TORONTO (Reuters) - Freeport-McMoRan Inc, the world’s largest publicly traded copper miner, is “on a path” to get a new mining deal with Indonesia this year for its giant Grasberg mine, Chief Financial Officer Kathleen Quirk said on Thursday.
The Arizona-based company resumed copper concentrate exports from Grasberg, the world’s second-biggest copper mine, in April after a 15-week outage related to a government dispute over mining rights. Freeport had planned to ramp up production, which was cut by around two-thirds during the outage.
Freeport shares gained 2.9 percent to $12.06 on Thursday.
Jakarta halted Freeport’s copper concentrate exports in January, under new rules that require miners to adopt a special license, pay new taxes and royalties, divest a 51 percent stake in their operations and relinquish arbitration rights.
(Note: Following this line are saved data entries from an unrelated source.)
/-- Table 17.14. -/
def pwrRows : List MapRow :=
  [⟨0x000, .loopCfg, 1, 4, false, .j⟩, ⟨0x004, .throttle, 1, 4, false, .j⟩, ⟨0x008, .brake, 1, 4, false, .j⟩,
   ⟨0x00C, .droop, 1, 4, false, .j⟩, ⟨0x010, .cap, 1, 4, false, .j⟩, ⟨0x014, .capCfg, 1, 4, false, .j⟩,
   ⟨0x018, .capStatus, 1, 4, false, .j⟩, ⟨0x01C, .power, 1, 4, false, .j⟩, ⟨0x020, .energy, 1, 8, true, .j⟩,
   ⟨0x100, .islCtrl, 33, 4, false, .i⟩, ⟨0x200, .islStatus, 33, 4, false, .i⟩, ⟨0x300, .islTemp, 33, 4, false, .i⟩,
   ⟨0x400, .droopCount, 33, 4, false, .i⟩]

/-- GLB (Tables 17.2, 17.3). -/
def glbAt (o : Nat) : Loc :=
  if o = 0x24 then .deviceReset
  else if o < 0x10000 then regRow glbRows 0 o
  else if o < 0x14000 then regRow glbTenRows ((o - 0x10000) / 0x100) (o % 0x100)
  else if 0x20000 ≤ o ∧ o < 0x28000 ∧ o % 8 = 0 then .reg ⟨.fence, (o - 0x20000) / 0x200, o % 0x200 / 8⟩ true
  else .empty

/-- A queue block: its offsets beyond 0x27 are reserved (Table 02.11). -/
def queueAt (q o : Nat) : Loc := if o = 0 ∨ o = 8 ∨ (16 ≤ o ∧ o < 0x28) then .queue q o else .empty

/-- CP (Table 17.4). -/
def cpAt (o : Nat) : Loc :=
  if o = 0x28 ∨ o = 0x30 then .yoyo ((o - 0x28) / 8)
  else if 0x200 ≤ o ∧ o < 0x400 then (if o % 8 = 0 then .reg ⟨.fence, 64, (o - 0x200) / 8⟩ true else .empty)
  else if o < 0x1000 then regRow cpRows 0 o
  else if 0x80000 ≤ o ∧ o < 0x90000 then .reg ⟨.feed, (o - 0x80000) / 4, 0⟩ false
  else if 0x100000 ≤ o ∧ o < 0x200000 then queueAt ((o - 0x100000) / 64) (o % 64)
  else .empty

/-- PART (Table 17.5). -/
def partAt (p o : Nat) : Loc := if o = 0x48 then .schedCmd p else regRow partRows p o

/-- CELL (Table 17.6). -/
def cellAt (n o : Nat) : Loc :=
  if 0x20 ≤ o ∧ o < 0x40 then (if o % 8 = 0 then .feedData n ((o - 0x20) / 8) else .empty)
  else if 0x100 ≤ o ∧ o < 0x200 then
    let a := (o - 0x100) / 0x40
    let k := o % 0x40
    if k = 0x28 then .reg ⟨.arrayBusy, n, a⟩ true
    else match arrayRegs.find? fun e => e.1 == k with
      | some e => .reg ⟨e.2, n, a⟩ false
      | none => .empty
  else regRow cellRows n o

/-- MEM (Table 17.8). -/
def memAt (o : Nat) : Loc :=
  if o < 0x8000 then regRow memRows (o / 0x1000) (o % 0x1000)
  else if 0x10000 ≤ o ∧ o < 0x14000 then regRow chanRows ((o - 0x10000) / 0x100) (o % 0x100)
  else .empty

/-- LNK (Table 17.9). -/
def lnkAt (o : Nat) : Loc :=
  if o < 0x10000 then regRow lnkRows (o / 0x1000) (o % 0x1000) else regRow lnkSharedRows 0 (o - 0x10000)

/-- SAFE (Table 17.13). -/
def safeAt (o : Nat) : Loc :=
  if 0x10 ≤ o ∧ o < 0x30 then (if o % 8 = 0 then .logData ((o - 0x10) / 8) else .empty)
  else if o = 0x110 then .svn
  else regRow safeRows 0 o

/-- QST (Table 17.12). -/
def qstAt (o : Nat) : Loc := if o = 4 then .keyStatus else regRow qstRows 0 o

/-- The TEN block of tenant `t` (Table 17.10); queue blocks and FEED are those of the tenant's range (R369). -/
def State.tenAt (s : State) (t o : Nat) : Loc :=
  if o = 0x60 then .rngSeed t
  else if o = 0xA0 then .tenHeld t
  else if o = 0xC0 then .intSplit t
  else if 0x1000 ≤ o ∧ o < 0x3000 then
    let i := (o - 0x1000) / 4
    if i < (s.qRange t).2 then .reg ⟨.feed, (s.qRange t).1 + i, 0⟩ false else .empty
  else if 0x10000 ≤ o ∧ o < 0x30000 then
    let i := (o - 0x10000) / 64
    if i < (s.qRange t).2 then queueAt ((s.qRange t).1 + i) (o % 64) else .empty
  else match regRow tenFnRows (vf t) o with
    | .empty => regRow tenRows t o
    | l => l

/-- What begins at a word of PF BAR0 (Table 17.1). -/
def State.pfAt (s : State) (o : Nat) : Loc :=
  if o < 0x100000 then glbAt o
  else if o < 0x300000 then cpAt (o - 0x100000)
  else if o < 0x400000 then partAt ((o - 0x300000) / 0x10000) (o % 0x10000)
  else if o < 0x1400000 then
    let k := (o - 0x400000) % 0x40000
    if k < 0x3E000 then s.tenAt ((o - 0x400000) / 0x40000) k else .empty
  else if o < 0x1500000 then cellAt ((o - 0x1400000) / 0x10000) (o % 0x10000)
  else if o < 0x1600000 then memAt (o - 0x1500000)
  else if o < 0x1700000 then lnkAt (o - 0x1600000)
  else if o < 0x1710000 then regRow hostRows 0 (o - 0x1700000)
  else if o < 0x1720000 then
    let k := o - 0x1710000
    if k < 0x100 then regRow intRows (k / 16) (k % 16) else .empty
  else if o < 0x1730000 then qstAt (o - 0x1720000)
  else if o < 0x1740000 then safeAt (o - 0x1730000)
  else if o < 0x1750000 then regRow pwrRows 0 (o - 0x1740000)
  else if 0x3FF0000 ≤ o ∧ o < 0x3FF0400 then .msix 0 ((o - 0x3FF0000) / 16) (o % 16 / 4)
  else if 0x3FF8000 ≤ o ∧ o < 0x3FF8008 then .pba 0 ((o - 0x3FF8000) / 4)
  else .empty

/-- What begins at a word of a function's BAR0 (R368). -/
def State.locAt (s : State) (fn o : Nat) : Loc :=
  match tenantOf fn with
  | none => s.pfAt o
  | some t =>
    if 0x3E000 ≤ o ∧ o < 0x3E200 then .msix fn ((o - 0x3E000) / 16) (o % 16 / 4)
    else if 0x3F000 ≤ o ∧ o < 0x3F008 then .pba fn ((o - 0x3F000) / 4)
    else if o < 0x3E000 then s.tenAt t o
    else .empty

/-- A 64-bit register. -/
def Loc.wide : Loc → Bool
  | .reg _ w => w
  | .queue _ o => o == 0 || o == 8
  | .yoyo _ => true
  | .feedData _ _ => true
  | .logData _ => true
  | .rngSeed _ => true
  | _ => false

/-! ### Reading -/

/-- Q_CTRL: RESTART reads as zero (Table 02.12). -/
def Queue.ctrl (Q : Queue) : Nat :=
  b01 Q.enable + b01 Q.pause * 2 + b01 Q.stepAbort * 8 + Q.log2 % 32 * 256 + Q.vector % 32 * 65536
Freeport, whose current contract runs until 2021 with two 10-year extensions, will only agree to a license accompanied by an investment stability agreement that replicates current legal and fiscal certainty, Quirk said.
“We think we’re on a path to be able to get that resolved during this year and that’s our top priority,” Quirk said via webcast from a Deutsche Bank conference.
Without the agreement, Freeport is unlikely to continue investing in the country, she said, noting the company has already spent $3 billion on a project to transitions Grasberg to underground from open pit mining.
Production from the project, about half complete, is targeted for 2018 or 2019, she said.
The government will meet Freeport next Wednesday for further talks and negotiations could be concluded by October 2017, Teguh Pamuji, secretary general at Indonesia’s energy and mining ministry told reporters on Friday.
“The important thing is the substance, which will cover regulations and documents that will make them comfortable and give security for them to operate in Indonesia,” he said.
Meantime, Freeport is grappling with labor problems.
Its contractor-dominated workforce in Indonesia has been reduced to approximately 26,000 workers currently from about 33,000 at the start of 2017.
Following the export restrictions, Freeport furloughed some 3,000 workers in the first quarter, Quirk said, sparking a strike and high levels of absenteeism. Freeport later deemed that approximately 3,000 full-time employees and 1,000 contractors had resigned, Quirk said.
Quirk said Freeport is training additional workers and “offering opportunities for those workers that are deemed to have resigned to be able to apply for open positions through contractor companies.”
While the union said its strike would extend into June, Freeport has not seen additional absenteeism that would cause it to assume the workers had resigned, she added.
The union, which began a 30-day strike on May 1, said on May 20 that it would extend the strike for a second month.